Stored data
--------------------

-- ==== Sys2Proof/Machine/Commands.lean ====
section
/-! DEFINITION. The writes of masters that the table lists as operations of their own, COUNTER_CLEAR and REGISTER_WRITE
among them. Each is one word written at one address under the rules of every write (R16, R98, R583 to R589). -/

namespace Sys2Proof.Machine

/-- A master can reach the part: the port is served, the link is up, or the Zone Protocol layer runs on a bus.
(DEDUCED, log entry 12, safe.) -/
def State.reaches (s : State) (m : Master) : Bool :=
  match m with
  | .port => s.portLive
  | .peer => s.linkUp
  | .partner => s.zpRuns 0 || s.zpRuns 1

/-- Master `m` writes `w` at address `a`.
(DESIGN CHOICE, log entry 3, unsafe; DEDUCED, log entry 12, safe.) -/
def State.masterOp (s : State) (m : Master) (a w : Nat) : State :=
  if s.reaches m then (s.masterWrite (masterCode m) a w a).1 else s

/-- A master's write at `a` whose effect is `f`, not the plain one: the gate of R586, the report of R589 and a Curator's
hold (R460) apply. -/
def State.masterOpBy (s : State) (m : Master) (a : Nat) (f : State → State × Bool) : State :=
  if s.reaches m then
    State.report (if !s.writeGate a then (s, false) else if s.heldReg a then (s, true) else f s) (masterCode m) a
  else s

/-! ### Boot -/

/-- GO_RAM (R95). -/
def execGoRam (m : Master) (s : State) : Result := .next (s.masterOp m F.BOOT_CTL_GO_RAM.addr 1)

/-- GO_A (R94). -/
def execGoA (m : Master) (s : State) : Result := .next (s.masterOp m F.BOOT_CTL_GO_A.addr 2)

/-- GO_B (R94). -/
def execGoB (m : Master) (s : State) : Result := .next (s.masterOp m F.BOOT_CTL_GO_B.addr 4)

/-- PROG_A (R96). -/
def execProgA (m : Master) (s : State) : Result := .next (s.masterOp m F.BOOT_CTL_PROG_A.addr 8)

/-- PROG_B (R96). -/
def execProgB (m : Master) (s : State) : Result := .next (s.masterOp m F.BOOT_CTL_PROG_B.addr 16)

/-- SHADOW_HOLD_WRITE (R99). -/
def execShadowHoldWrite (m : Master) (w : Word) (s : State) : Result :=
  .next (s.masterOp m F.BOOT_SHADOWCTL_HOLD.addr w.toNat)

/-! ### Converters and sequencer -/

/-- CALIBRATION_FORCE: ADC_CALCTL with FORCE 1 (R137). -/
def execCalibrationForce (m : Master) (w : Word) (s : State) : Result :=
  .next (s.masterOp m F.ADC_CALCTL_PERM.addr (orN w.toNat 4))

/-- PERMANENT_SUBSTITUTION_SET: ADC_CALCTL with PERM 1 (R138). -/
def execPermanentSubstitutionSet (m : Master) (w : Word) (s : State) : Result :=
  .next (s.masterOp m F.ADC_CALCTL_PERM.addr (orN w.toNat 8))

/-- PERMANENT_SUBSTITUTION_CLEAR: ADC_CALCTL with PERM 0 (R138). -/
def execPermanentSubstitutionClear (m : Master) (w : Word) (s : State) : Result :=
  .next (s.masterOp m F.ADC_CALCTL_PERM.addr (andNot w.toNat 8))

/-- REGULAR_START_GO: SEQ_REGSTART (R146). -/
def execRegularStartGo (m : Master) (w : Word) (s : State) : Result :=
  .next (s.masterOp m F.SEQ_REGSTART_GO.addr w.toNat)

/-- INJECTED_SOFTWARE_TRIGGER: SEQ_ISTRIG, reaching the PWM domain at clock `t` of the frame (R150). -/
def execInjectedSoftwareTrigger (m : Master) (w : Word) (t : BitVec 16) (s : State) : Result :=
  .next (s.masterOpBy m F.SEQ_ISTRIG_GO.addr (fun s => (s.istrigWrite w.toNat (some t.toNat), true)))

/-! ### PWM -/

/-- Address of the registers of drive group `g`. -/
def groupAddr (g : Nat) : Nat := 0x40040100 + 0x80 * g

/-- COMPARE_WRITE: a compare buffer of group `g` (R179). -/
def execCompareWrite (m : Master) (g : Fin 6) (x : Fin 3) (w : Word) (s : State) : Result :=
  .next (s.masterOp m (groupAddr g + 0x10 + 4 * x.val) w.toNat)

/-- GROUP_OFF_WRITE: PWM_Gg_CTL (R196). -/
def execGroupOffWrite (m : Master) (g : Fin 6) (w : Word) (s : State) : Result :=
  .next (s.masterOp m (groupAddr g + 0x0C) w.toNat)

/-- COAST_ENABLE: PWM_Gg_COAST with EN 1 (R197). -/
def execCoastEnable (m : Master) (g : Fin 6) (s : State) : Result := .next (s.masterOp m (groupAddr g + 0x2C) 1)

/-- COAST_DISABLE: PWM_Gg_COAST with EN 0 (R199). -/
def execCoastDisable (m : Master) (g : Fin 6) (s : State) : Result := .next (s.masterOp m (groupAddr g + 0x2C) 0)

/-- COAST_ANGLE_WRITE: PWM_Gg_ANGLE (R199). -/
def execCoastAngleWrite (m : Master) (g : Fin 6) (w : Word) (s : State) : Result :=
  .next (s.masterOp m (groupAddr g + 0x34) w.toNat)

/-- CARRIER_RATE_PHASE_CHANGE: PWM_Gg_CFG of group `ch`, or PWM_GPc_CFG of general channel `ch - 6` (R629). -/
def execCarrierRatePhaseChange (m : Master) (ch : Fin 38) (w : Word) (s : State) : Result :=
  .next (s.masterOp m (if ch.val < 6 then groupAddr ch else 0x40040400 + 16 * (ch.val - 6)) w.toNat)

/-! ### Control engine -/

/-- ENGINE_RUN: CE_CTL.RUN written 1 (R235). -/
def execEngineRun (m : Master) (s : State) : Result := .next (s.masterOp m F.CE_CTL_RUN.addr 1)

/-- ENGINE_STOP: CE_CTL.RUN written 0 (R235). -/
def execEngineStop (m : Master) (s : State) : Result := .next (s.masterOp m F.CE_CTL_RUN.addr 0)

/-- MODE_COMMAND: CE_MODECMD (R252, R253). -/
def execModeCommand (m : Master) (w : Word) (s : State) : Result :=
  .next (s.masterOp m F.CE_MODECMD_SLOT.addr w.toNat)

/-- Address of CE_DRd_CMD. -/
def driveCmdAddr (d : Nat) : Nat := 0x40050200 + 0x40 * d

/-- DRIVE_START: CE_DRd_CMD.START, with DIR (R304). -/
def execDriveStart (m : Master) (d : Fin 6) (back : Bool) (s : State) : Result :=
  .next (s.masterOp m (driveCmdAddr d) (1 + 8 * b2n back))

/-- DRIVE_STOP: CE_DRd_CMD.STOP (R304). -/
def execDriveStop (m : Master) (d : Fin 6) (s : State) : Result := .next (s.masterOp m (driveCmdAddr d) 2)

/-- DRIVE_FAULTCLR: CE_DRd_CMD.FAULTCLR (R304). -/
def execDriveFaultclr (m : Master) (d : Fin 6) (s : State) : Result := .next (s.masterOp m (driveCmdAddr d) 4)

/-- PERENNIAL_CLEAR: CE_PRNCLR (R280). -/
def execPerennialClear (m : Master) (w : Word) (s : State) : Result := .next (s.masterOp m 0x40050044 w.toNat)

/-- GENERATOR_START: CE_INJCMD.START (R324). -/
def execGeneratorStart (m : Master) (n : Fin 8) (s : State) : Result :=
  .next (s.masterOp m F.CE_INJCMD_GEN.addr (n.val + 256))

/-- GENERATOR_STOP: CE_INJCMD.STOP (R326). -/
def execGeneratorStop (m : Master) (n : Fin 8) (s : State) : Result :=
  .next (s.masterOp m F.CE_INJCMD_GEN.addr (n.val + 512))

/-- CAPTURE_ARM: CE_CAPCTL.ARM (R331). -/
def execCaptureArm (m : Master) (s : State) : Result := .next (s.masterOp m F.CE_CAPCTL_ARM.addr 1)

/-- CAPTURE_STOP: CE_CAPCTL.STOP (R334). -/
def execCaptureStop (m : Master) (s : State) : Result := .next (s.masterOp m F.CE_CAPCTL_ARM.addr 2)

/-! ### Catalogue and RTC -/

/-- POINT_FORCE_SET: ALM_FORCE with SET (R343). -/
def execPointForceSet (m : Master) (p : Fin 4096) (s : State) : Result :=
  .next (s.masterOp m F.ALM_FORCE_POINT.addr (p.val + 2 ^ 16))

/-- POINT_FORCE_CLEAR: ALM_FORCE with CLEAR (R343). -/
def execPointForceClear (m : Master) (p : Fin 4096) (s : State) : Result :=
  .next (s.masterOp m F.ALM_FORCE_POINT.addr (p.val + 2 ^ 17))

/-- RTC_SET: ALM_RTCSET (R346). -/
def execRtcSet (m : Master) (w : Word) (s : State) : Result := .next (s.masterOp m F.ALM_RTCSET.addr w.toNat)

/-- CATALOGUE_VALUE_WRITE: VALUE of point `p` (R341, R345). -/
def execCatalogueValueWrite (m : Master) (p : Fin 4096) (w : Word) (s : State) : Result :=
  .next (s.masterOp m (ptAddr p + 8) w.toNat)

/-! ### Bus controllers -/

/-- Address of offset `o` in the window of controller `c`. -/
def canAddr (c o : Nat) : Nat := 0x40070000 + 0x8000 * c + o

/-- CAN_ENABLE: CAN_CTL with EN 1 (R376, R382). -/
def execCanEnable (c : Fin 2) (m : Master) (w : Word) (s : State) : Result :=
  .next (s.masterOp m (canAddr c 0) (orN w.toNat 1))

/-- CAN_DISABLE: CAN_CTL with EN 0 (R378). -/
def execCanDisable (c : Fin 2) (m : Master) (w : Word) (busy : Bool) (s : State) : Result :=
  .next (s.masterOpBy m (canAddr c 0) (·.canCtlWrite c (andNot w.toNat 1) busy))

/-- TRANSMIT_REQUEST: CAN_TXREQk (R393). -/
def execTransmitRequest (c : Fin 2) (m : Master) (k : Fin 4) (w : Word) (s : State) : Result :=
  .next (s.masterOp m (canAddr c (0x30 + 4 * k.val)) w.toNat)

/-- TRANSMIT_CANCEL: CAN_TXCANk (R397). -/
def execTransmitCancel (c : Fin 2) (m : Master) (k : Fin 4) (w : Word) (s : State) : Result :=
  .next (s.masterOp m (canAddr c (0x40 + 4 * k.val)) w.toNat)

/-- BUS_OFF_RECOVERY: CAN_RECOVER.GO (R402). -/
def execBusOffRecovery (c : Fin 2) (m : Master) (s : State) : Result := .next (s.masterOp m (canAddr c 0x20) 1)

/-- QUEUE_ACK: CAN_Qq_ACK (R391). -/
def execQueueAck (c : Fin 2) (m : Master) (q : Fin 2) (w : Word) (s : State) : Result :=
  .next (s.masterOp m (F.CAN_Q_ACK_IDX c q).addr w.toNat)

/-- FD_TRANSMIT_OFF: CAN_CTL with FDTX 0 (R399). -/
def execFdTransmitOff (c : Fin 2) (m : Master) (w : Word) (s : State) : Result :=
  .next (s.masterOp m (canAddr c 0) (andNot w.toNat (2 ^ (F.CAN_CTL_FDTX c).lo)))

/-- OBJECT_WRITE: word `i` of message object `n` (R387). -/
def execObjectWrite (c : Fin 2) (m : Master) (n : Fin 128) (i : Fin 20) (w : Word) (s : State) : Result :=
  .next (s.masterOp m (objAddr c n (4 * i.val)) w.toNat)

/-! ### Pair and Folio -/

/-- SWAP_REQUEST: PAIR_SWAP (R453). -/
def execSwapRequest (m : Master) (w : Word) (s : State) : Result :=
  .next (s.masterOp m F.PAIR_SWAP_REQ.addr w.toNat)

/-- FOLIO_REMAP: FOL_REMAP (R509). -/
def execFolioRemap (m : Master) (w : Word) (s : State) : Result :=
  .next (s.masterOp m F.FOL_REMAP_GO.addr w.toNat)

/-- FOLIO_PROT_WRITE: FOL_PROT (R495). -/
def execFolioProtWrite (m : Master) (w : Word) (s : State) : Result :=
  .next (s.masterOp m F.FOL_PROT_BP.addr w.toNat)

/-- CLEAR_MISSED: FOL_CTL (R502). -/
def execClearMissed (m : Master) (w : Word) (s : State) : Result :=
  .next (s.masterOp m F.FOL_CTL_CLRMISSED.addr w.toNat)

/-- USER_COUNTER_INC: FOL_UCINC (R500). -/
def execUserCounterInc (m : Master) (w : Word) (s : State) : Result :=
  .next (s.masterOp m F.FOL_UCINC_INC.addr w.toNat)

/-- FOL_LIVE_WRITE: word `i` of FOL_LIVE (R502). -/
def execFolLiveWrite (m : Master) (i : Fin 64) (w : Word) (s : State) : Result :=
  .next (s.masterOp m (0x400A0100 + 4 * i.val) w.toNat)

/-! ### Panel, Ledger, Foxing -/

/-- COMBINATION_WRITE: PNL_COMBOn_CFG, else PNL_COMBOn_KEYS (R545). -/
def execCombinationWrite (m : Master) (n : Fin 4) (cfg : Bool) (w : Word) (s : State) : Result :=
  .next (s.masterOp m (if cfg then (F.PNL_COMBO_CFG_EN n).addr else (F.PNL_COMBO_KEYS_USED0 n).addr) w.toNat)

/-- LEDGER_CLEAR: LDG_CLR (R555). -/
def execLedgerClear (m : Master) (w : Word) (s : State) : Result := .next (s.masterOp m F.LDG_CLR.addr w.toNat)

/-- LEDGER_SELECT: LDG_CNTk_SEL (R553, R555). -/
def execLedgerSelect (m : Master) (k : Fin 32) (w : Word) (s : State) : Result :=
  .next (s.masterOp m (0x400D0100 + 16 * k.val) w.toNat)

/-- SNAPSHOT_MODE_WRITE: LDG_SNAPCTL (R556). -/
def execSnapshotModeWrite (m : Master) (w : Word) (s : State) : Result :=
  .next (s.masterOp m F.LDG_SNAPCTL_MODE.addr w.toNat)

/-- FOX_VREQ_WRITE: FOX_VREQ (R577). -/
def execFoxVreqWrite (m : Master) (w : Word) (s : State) : Result := .next (s.masterOp m F.FOX_VREQ_N.addr w.toNat)

/-! ### Every other register -/

/-- COUNTER_CLEAR: a clear register of a block (R58, R20). -/
def execCounterClear (m : Master) (a : BitVec 32) (w : Word) (s : State) : Result :=
  if (counterList a.toNat).isEmpty then .refused .illFormed else .next (s.masterOp m a.toNat w.toNat)

/-- REGISTER_WRITE: any aligned address of the register space (R16 to R19, R98, R580). -/
def execRegisterWrite (m : Master) (a : BitVec 32) (w : Word) (s : State) : Result :=
  if a.toNat % 4 ≠ 0 ∨ a.toNat < 0x40000000 ∨ 0x400F0000 ≤ a.toNat then .refused .illFormed
  else .next (s.masterOp m a.toNat w.toNat)

end Sys2Proof.Machine
end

--------------------

The required output is every line above from the one with "(n.val + 512))" down to the one with "def execPointForceSet (m", restated word for word, ends included.

  .next (s.masterOp m F.CE_INJCMD_GEN.addr (n.val + 512))

/-- CAPTURE_ARM: CE_CAPCTL.ARM (R331). -/
def execCaptureArm (m : Master) (s : State) : Result := .next (s.masterOp m F.CE_CAPCTL_ARM.addr 1)

/-- CAPTURE_STOP: CE_CAPCTL.STOP (R334). -/
def execCaptureStop (m : Master) (s : State) : Result := .next (s.masterOp m F.CE_CAPCTL_ARM.addr 2)

/-! ### Catalogue and RTC -/

/-- POINT_FORCE_SET: ALM_FORCE with SET (R343). -/
def execPointForceSet (m : Master) (p : Fin 4096) (s : State) : Result :=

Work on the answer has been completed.